**WORK INSTRUCTION**. From the records, return each line that has the word "rcases" in it.

**DATA RECORDS**.
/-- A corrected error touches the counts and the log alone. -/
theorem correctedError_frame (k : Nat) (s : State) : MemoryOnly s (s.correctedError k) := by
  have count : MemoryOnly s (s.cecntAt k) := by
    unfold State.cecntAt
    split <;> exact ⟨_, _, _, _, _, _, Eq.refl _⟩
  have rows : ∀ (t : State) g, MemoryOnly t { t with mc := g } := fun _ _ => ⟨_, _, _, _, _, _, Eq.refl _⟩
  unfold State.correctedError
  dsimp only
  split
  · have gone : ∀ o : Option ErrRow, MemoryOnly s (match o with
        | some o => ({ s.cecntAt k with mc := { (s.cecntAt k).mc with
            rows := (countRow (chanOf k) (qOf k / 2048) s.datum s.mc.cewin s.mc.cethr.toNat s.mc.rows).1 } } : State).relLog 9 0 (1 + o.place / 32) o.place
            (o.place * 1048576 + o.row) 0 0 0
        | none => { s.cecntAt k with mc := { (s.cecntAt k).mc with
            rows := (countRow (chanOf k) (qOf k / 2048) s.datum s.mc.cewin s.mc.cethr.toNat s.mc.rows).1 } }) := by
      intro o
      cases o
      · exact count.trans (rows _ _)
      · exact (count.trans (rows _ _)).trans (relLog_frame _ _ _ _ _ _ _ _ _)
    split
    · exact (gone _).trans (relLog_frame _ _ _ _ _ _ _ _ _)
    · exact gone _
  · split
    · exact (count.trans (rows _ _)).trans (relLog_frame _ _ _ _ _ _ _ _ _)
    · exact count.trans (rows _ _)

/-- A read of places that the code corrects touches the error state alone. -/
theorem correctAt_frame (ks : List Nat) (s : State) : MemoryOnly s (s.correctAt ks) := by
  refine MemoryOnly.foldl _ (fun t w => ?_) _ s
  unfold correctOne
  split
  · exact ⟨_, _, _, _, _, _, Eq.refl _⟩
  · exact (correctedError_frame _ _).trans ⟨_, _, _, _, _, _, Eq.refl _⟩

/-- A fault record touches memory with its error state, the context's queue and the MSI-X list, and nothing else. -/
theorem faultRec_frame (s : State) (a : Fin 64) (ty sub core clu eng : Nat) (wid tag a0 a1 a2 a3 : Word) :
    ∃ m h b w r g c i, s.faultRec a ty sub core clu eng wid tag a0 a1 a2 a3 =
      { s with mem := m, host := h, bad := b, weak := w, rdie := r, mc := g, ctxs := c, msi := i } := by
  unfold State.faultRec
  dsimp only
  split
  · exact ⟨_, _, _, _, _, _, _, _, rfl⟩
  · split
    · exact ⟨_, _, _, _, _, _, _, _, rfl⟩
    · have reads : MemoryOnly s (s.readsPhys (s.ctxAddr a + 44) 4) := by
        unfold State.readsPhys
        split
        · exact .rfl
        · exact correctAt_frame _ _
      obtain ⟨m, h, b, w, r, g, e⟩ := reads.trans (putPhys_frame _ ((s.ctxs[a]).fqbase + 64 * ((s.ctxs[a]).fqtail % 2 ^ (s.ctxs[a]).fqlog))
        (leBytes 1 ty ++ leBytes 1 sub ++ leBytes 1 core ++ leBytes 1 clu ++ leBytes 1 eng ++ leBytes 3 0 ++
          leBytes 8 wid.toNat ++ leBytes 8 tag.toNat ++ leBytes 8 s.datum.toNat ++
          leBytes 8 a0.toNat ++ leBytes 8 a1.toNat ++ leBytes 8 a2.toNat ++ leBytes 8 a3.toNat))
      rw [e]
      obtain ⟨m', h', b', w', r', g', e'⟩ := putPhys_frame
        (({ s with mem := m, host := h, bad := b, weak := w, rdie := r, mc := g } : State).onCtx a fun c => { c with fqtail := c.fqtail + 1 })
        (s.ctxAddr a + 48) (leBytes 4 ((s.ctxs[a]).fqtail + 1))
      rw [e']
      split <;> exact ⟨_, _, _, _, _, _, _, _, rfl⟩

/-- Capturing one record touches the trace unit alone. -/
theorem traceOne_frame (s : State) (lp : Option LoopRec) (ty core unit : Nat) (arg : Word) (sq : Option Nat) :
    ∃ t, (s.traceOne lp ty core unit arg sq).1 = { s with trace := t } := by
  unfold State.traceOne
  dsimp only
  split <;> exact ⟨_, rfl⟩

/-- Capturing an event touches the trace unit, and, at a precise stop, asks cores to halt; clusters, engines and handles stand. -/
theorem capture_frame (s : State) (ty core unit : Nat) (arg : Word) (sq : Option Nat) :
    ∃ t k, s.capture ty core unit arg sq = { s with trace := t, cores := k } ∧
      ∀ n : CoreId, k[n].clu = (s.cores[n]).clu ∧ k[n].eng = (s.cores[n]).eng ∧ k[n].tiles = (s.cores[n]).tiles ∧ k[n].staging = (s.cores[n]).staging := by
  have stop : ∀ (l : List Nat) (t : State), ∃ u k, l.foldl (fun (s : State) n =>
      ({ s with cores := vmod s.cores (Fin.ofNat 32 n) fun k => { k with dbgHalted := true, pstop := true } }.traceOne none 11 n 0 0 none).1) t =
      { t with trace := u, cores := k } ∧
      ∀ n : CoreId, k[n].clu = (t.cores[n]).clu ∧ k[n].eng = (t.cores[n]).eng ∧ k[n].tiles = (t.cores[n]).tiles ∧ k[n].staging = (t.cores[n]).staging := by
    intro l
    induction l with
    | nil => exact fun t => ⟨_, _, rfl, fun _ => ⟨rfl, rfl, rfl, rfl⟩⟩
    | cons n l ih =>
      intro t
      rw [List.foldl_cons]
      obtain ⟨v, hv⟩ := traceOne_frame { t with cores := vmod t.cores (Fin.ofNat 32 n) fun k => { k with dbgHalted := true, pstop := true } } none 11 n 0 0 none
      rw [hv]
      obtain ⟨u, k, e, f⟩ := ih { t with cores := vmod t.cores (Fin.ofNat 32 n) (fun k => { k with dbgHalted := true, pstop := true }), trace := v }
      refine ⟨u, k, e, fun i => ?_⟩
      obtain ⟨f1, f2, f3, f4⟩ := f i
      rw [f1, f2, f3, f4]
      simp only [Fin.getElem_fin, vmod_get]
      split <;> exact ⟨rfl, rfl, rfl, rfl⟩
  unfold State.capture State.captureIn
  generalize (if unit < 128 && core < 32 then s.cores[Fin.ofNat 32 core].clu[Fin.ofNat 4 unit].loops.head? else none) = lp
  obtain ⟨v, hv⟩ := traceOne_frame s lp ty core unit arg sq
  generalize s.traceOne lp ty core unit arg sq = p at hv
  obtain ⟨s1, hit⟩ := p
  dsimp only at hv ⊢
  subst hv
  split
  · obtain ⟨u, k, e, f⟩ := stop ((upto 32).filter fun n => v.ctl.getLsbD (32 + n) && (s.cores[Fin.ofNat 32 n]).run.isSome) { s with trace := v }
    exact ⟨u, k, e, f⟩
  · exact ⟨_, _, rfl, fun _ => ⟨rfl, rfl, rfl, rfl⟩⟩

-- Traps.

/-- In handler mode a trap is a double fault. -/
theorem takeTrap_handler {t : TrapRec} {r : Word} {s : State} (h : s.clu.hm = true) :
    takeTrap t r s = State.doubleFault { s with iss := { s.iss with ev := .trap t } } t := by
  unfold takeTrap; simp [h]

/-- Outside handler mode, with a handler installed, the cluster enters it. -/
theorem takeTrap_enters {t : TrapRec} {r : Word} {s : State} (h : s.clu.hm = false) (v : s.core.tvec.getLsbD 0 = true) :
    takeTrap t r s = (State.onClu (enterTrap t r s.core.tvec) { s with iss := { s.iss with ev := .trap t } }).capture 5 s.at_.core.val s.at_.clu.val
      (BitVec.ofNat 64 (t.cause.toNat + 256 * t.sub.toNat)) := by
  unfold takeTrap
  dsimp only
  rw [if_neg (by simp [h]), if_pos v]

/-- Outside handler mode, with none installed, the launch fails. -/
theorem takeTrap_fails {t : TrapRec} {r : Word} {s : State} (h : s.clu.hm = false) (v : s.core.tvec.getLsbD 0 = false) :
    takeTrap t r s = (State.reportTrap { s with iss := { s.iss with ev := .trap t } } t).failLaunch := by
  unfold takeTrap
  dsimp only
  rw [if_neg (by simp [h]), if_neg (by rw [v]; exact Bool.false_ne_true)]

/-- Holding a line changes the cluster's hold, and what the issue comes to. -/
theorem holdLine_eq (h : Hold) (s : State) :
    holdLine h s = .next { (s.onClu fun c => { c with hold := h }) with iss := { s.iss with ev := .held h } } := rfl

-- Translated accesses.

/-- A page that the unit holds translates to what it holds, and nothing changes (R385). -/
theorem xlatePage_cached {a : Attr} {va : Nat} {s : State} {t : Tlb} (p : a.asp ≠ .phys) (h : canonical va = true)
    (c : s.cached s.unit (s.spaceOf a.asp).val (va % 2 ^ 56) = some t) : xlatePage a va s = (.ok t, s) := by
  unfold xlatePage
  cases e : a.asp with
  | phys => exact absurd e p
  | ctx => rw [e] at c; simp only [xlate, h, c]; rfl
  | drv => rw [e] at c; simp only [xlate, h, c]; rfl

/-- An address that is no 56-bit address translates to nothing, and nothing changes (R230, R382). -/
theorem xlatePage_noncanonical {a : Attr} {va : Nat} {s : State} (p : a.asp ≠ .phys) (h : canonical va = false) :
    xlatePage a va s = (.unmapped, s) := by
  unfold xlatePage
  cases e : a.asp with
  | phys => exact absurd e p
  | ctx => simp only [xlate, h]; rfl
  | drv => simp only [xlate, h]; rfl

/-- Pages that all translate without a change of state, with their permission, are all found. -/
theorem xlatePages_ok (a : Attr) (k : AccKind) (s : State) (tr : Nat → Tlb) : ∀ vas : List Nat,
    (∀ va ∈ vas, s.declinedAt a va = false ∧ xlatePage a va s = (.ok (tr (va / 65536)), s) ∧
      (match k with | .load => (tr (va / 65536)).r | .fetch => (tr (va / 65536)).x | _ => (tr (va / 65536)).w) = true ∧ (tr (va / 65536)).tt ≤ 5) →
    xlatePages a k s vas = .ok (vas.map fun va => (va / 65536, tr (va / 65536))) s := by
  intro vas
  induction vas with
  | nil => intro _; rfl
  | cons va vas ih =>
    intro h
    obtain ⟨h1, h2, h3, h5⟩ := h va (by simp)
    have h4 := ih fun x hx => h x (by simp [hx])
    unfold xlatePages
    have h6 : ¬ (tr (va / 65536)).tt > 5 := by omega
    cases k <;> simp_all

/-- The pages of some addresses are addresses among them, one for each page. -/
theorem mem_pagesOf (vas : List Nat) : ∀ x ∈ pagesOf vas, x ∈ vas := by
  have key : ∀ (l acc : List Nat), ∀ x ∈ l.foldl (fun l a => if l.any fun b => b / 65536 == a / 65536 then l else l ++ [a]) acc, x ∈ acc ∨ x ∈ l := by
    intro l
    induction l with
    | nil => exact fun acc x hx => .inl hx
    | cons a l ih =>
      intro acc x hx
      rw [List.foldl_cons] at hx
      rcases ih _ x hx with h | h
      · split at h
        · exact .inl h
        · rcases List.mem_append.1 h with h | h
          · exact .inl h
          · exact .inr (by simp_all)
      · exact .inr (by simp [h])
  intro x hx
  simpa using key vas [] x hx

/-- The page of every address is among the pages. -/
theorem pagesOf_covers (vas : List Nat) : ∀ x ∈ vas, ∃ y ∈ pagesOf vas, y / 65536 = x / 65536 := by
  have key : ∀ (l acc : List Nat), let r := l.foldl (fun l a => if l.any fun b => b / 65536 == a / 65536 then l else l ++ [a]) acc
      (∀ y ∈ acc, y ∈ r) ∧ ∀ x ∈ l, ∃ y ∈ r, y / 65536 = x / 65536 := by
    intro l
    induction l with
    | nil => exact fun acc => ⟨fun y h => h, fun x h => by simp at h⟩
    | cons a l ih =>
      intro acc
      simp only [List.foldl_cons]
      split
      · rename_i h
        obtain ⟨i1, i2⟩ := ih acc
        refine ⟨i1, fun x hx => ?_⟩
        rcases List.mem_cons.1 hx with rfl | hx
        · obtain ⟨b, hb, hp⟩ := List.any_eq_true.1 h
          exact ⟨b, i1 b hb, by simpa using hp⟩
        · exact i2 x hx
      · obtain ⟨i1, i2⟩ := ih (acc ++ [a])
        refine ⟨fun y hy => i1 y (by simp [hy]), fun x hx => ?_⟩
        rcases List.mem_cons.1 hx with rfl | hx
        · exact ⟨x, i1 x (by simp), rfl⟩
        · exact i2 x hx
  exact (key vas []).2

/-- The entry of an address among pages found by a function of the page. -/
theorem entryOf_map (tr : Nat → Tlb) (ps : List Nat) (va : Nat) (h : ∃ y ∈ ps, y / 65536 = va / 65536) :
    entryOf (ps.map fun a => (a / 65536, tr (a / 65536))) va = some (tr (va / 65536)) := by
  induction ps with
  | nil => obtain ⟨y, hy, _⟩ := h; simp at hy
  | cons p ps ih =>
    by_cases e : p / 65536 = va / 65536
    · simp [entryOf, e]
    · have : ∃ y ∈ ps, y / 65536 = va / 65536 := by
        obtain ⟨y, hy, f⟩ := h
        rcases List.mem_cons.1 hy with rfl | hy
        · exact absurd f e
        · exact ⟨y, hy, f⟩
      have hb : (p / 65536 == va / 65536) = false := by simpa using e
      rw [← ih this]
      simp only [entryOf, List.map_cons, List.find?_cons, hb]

**WORKED SOLUTION**.
      rcases ih _ x hx with h | h
        · rcases List.mem_append.1 h with h | h
        rcases List.mem_cons.1 hx with rfl | hx
        rcases List.mem_cons.1 hx with rfl | hx
        rcases List.mem_cons.1 hy with rfl | hy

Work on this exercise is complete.